Please copy out the entries until you have copied the line that contains "def documented : PulseTable", beginning with the first line.

BEGIN Given data

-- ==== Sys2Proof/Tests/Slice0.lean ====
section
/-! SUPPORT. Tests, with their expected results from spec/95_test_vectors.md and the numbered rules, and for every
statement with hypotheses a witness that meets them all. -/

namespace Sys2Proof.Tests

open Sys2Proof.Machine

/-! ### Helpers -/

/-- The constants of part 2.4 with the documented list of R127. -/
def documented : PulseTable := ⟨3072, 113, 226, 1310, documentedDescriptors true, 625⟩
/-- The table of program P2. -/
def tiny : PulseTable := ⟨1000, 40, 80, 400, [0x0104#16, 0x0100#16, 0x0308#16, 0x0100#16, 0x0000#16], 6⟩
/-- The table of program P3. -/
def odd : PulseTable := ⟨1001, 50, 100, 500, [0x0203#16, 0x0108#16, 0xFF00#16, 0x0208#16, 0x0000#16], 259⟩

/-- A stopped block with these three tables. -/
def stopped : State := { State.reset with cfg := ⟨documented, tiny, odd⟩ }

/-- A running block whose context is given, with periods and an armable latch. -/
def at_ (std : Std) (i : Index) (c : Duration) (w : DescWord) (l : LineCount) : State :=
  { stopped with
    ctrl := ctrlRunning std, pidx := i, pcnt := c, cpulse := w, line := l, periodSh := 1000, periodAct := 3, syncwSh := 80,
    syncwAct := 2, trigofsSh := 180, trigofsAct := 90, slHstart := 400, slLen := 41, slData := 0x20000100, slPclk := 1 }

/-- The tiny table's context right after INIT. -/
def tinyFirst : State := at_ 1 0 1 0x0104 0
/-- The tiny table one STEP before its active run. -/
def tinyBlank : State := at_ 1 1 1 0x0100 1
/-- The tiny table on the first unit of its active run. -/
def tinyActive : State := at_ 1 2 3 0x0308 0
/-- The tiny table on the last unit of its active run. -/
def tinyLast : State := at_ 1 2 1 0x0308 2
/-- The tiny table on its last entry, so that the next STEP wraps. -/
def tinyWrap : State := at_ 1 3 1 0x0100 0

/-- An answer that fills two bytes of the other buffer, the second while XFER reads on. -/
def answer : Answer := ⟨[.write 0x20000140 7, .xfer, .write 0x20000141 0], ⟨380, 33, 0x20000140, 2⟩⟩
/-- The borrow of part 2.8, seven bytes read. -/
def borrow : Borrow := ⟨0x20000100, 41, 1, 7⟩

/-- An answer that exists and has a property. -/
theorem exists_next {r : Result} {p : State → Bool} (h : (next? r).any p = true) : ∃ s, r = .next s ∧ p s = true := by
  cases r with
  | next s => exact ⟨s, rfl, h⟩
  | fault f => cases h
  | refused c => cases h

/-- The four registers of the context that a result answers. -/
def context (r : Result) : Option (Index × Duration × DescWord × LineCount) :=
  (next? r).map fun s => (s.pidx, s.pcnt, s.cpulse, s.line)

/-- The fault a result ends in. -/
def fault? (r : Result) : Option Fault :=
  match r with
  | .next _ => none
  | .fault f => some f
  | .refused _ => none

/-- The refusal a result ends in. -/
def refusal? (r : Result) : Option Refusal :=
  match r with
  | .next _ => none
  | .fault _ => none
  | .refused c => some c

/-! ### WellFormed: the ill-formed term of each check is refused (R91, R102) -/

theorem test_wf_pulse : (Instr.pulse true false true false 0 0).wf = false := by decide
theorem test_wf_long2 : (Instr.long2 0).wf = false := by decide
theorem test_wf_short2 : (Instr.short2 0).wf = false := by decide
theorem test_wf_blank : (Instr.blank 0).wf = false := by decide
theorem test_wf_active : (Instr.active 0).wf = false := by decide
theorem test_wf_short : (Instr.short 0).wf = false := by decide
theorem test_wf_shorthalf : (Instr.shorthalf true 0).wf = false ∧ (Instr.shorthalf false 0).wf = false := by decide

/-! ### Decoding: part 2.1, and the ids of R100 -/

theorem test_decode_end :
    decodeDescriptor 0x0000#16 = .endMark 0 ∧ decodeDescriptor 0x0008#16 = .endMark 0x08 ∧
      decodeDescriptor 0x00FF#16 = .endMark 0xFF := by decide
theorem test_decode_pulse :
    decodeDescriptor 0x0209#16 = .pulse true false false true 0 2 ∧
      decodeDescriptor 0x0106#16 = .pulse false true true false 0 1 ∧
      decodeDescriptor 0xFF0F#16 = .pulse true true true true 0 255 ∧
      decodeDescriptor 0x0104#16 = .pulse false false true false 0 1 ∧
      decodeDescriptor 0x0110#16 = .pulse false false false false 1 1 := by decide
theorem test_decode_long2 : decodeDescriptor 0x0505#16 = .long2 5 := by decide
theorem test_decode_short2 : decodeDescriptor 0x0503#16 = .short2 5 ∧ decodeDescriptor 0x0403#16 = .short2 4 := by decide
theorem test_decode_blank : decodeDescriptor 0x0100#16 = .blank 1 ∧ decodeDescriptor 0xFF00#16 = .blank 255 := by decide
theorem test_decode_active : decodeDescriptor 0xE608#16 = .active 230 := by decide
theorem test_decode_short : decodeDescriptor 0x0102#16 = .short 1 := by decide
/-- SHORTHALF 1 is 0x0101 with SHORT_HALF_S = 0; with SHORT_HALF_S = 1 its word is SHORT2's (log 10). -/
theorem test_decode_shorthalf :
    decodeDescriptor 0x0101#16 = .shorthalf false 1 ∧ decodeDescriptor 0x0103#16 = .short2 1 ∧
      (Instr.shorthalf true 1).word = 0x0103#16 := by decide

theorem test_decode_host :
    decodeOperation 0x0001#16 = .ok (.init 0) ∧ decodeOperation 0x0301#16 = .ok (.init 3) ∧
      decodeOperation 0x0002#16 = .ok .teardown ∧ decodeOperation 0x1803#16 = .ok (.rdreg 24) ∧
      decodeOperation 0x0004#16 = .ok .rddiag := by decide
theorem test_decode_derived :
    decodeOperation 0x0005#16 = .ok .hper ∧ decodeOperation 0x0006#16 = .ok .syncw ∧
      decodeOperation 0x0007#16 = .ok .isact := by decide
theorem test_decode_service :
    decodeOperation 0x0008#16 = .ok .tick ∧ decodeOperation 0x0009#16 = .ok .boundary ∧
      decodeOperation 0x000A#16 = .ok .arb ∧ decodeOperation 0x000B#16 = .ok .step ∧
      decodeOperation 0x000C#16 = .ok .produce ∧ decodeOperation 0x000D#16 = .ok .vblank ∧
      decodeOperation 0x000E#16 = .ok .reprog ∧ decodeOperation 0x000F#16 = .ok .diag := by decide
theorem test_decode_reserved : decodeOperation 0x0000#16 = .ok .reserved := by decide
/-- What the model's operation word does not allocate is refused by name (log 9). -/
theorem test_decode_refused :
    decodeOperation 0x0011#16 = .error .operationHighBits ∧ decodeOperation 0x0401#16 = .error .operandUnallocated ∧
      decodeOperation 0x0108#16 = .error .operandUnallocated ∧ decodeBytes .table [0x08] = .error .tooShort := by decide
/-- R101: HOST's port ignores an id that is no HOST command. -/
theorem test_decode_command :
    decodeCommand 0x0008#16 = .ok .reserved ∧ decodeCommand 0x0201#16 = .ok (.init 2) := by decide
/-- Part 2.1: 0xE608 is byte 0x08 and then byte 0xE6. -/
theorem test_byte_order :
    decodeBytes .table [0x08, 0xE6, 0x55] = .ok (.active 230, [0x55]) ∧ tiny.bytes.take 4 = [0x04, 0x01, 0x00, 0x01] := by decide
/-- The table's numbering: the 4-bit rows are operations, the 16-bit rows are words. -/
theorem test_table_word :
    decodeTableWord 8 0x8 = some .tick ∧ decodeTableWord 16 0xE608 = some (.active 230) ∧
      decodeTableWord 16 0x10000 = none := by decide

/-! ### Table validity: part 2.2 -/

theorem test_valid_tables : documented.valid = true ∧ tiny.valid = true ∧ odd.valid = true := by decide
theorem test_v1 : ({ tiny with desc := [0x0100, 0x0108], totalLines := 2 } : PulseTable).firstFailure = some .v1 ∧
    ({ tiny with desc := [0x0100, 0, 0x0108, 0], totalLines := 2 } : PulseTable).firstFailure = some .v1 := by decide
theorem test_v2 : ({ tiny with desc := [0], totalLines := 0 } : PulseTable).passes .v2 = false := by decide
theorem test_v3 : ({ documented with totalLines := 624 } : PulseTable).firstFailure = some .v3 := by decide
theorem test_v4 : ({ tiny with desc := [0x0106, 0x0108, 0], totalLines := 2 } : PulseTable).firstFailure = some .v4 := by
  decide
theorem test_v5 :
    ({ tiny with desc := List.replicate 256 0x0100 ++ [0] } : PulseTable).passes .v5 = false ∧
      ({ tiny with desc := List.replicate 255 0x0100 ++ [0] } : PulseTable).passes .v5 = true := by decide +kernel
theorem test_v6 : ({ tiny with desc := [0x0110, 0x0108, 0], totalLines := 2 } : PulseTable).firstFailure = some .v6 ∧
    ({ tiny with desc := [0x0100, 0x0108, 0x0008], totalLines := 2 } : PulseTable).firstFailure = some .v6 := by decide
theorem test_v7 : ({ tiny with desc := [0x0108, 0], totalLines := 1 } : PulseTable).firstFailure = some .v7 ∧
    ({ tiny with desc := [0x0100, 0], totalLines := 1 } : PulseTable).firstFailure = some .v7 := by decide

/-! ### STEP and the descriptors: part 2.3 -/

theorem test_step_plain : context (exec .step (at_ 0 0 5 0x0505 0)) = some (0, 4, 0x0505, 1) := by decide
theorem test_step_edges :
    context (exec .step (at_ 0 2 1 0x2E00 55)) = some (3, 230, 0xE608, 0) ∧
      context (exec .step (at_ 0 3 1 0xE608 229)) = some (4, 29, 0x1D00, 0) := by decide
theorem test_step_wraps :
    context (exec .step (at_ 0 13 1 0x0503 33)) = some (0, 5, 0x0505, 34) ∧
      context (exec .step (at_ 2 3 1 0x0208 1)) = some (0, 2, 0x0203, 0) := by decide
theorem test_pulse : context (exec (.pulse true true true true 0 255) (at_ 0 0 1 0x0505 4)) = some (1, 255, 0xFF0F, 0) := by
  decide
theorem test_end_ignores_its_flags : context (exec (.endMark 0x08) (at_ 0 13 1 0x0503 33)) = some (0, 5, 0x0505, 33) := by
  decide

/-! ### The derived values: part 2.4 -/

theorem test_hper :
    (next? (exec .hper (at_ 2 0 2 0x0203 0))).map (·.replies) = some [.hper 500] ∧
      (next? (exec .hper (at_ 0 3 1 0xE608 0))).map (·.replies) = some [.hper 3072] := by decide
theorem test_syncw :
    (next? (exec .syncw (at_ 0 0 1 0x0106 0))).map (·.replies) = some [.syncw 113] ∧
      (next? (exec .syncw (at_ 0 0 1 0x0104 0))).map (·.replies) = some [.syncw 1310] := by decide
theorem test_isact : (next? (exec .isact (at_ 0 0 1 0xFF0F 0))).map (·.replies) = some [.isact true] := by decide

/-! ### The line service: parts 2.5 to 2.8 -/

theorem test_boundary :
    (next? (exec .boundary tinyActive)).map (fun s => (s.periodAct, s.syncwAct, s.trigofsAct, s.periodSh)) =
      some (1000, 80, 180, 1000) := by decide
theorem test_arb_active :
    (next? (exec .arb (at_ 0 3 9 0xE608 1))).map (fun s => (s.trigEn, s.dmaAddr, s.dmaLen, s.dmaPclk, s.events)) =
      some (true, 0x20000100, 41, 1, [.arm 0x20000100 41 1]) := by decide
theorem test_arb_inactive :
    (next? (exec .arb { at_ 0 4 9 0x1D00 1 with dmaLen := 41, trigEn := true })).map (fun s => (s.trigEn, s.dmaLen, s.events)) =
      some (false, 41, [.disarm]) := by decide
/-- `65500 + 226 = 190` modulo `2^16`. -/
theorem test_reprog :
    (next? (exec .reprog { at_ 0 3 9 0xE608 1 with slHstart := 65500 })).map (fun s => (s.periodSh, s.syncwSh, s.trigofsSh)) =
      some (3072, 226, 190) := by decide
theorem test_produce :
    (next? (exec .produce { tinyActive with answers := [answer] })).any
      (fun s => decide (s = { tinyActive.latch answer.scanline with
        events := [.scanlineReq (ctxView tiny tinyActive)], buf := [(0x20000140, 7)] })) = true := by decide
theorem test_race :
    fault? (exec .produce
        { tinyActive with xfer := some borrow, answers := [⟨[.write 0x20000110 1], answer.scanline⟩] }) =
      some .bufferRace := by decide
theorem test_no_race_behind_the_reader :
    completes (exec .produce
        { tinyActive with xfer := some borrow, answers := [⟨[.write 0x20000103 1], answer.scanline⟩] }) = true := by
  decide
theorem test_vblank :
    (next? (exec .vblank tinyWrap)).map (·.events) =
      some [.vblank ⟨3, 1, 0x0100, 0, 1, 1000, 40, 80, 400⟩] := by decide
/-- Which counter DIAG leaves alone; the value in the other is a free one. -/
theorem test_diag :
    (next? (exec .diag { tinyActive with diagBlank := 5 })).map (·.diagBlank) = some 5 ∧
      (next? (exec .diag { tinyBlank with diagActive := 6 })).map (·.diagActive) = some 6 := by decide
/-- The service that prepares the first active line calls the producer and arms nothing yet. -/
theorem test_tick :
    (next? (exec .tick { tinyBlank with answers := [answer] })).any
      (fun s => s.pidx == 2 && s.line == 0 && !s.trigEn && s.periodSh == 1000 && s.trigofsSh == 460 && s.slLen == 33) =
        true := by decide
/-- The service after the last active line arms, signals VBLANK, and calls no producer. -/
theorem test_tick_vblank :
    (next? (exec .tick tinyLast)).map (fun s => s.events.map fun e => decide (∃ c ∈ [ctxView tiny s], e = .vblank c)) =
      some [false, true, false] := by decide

END Given data

The completed task:
-- ==== Sys2Proof/Tests/Slice0.lean ====
section
/-! SUPPORT. Tests, with their expected results from spec/95_test_vectors.md and the numbered rules, and for every
statement with hypotheses a witness that meets them all. -/

namespace Sys2Proof.Tests

open Sys2Proof.Machine

/-! ### Helpers -/

/-- The constants of part 2.4 with the documented list of R127. -/
def documented : PulseTable := ⟨3072, 113, 226, 1310, documentedDescriptors true, 625⟩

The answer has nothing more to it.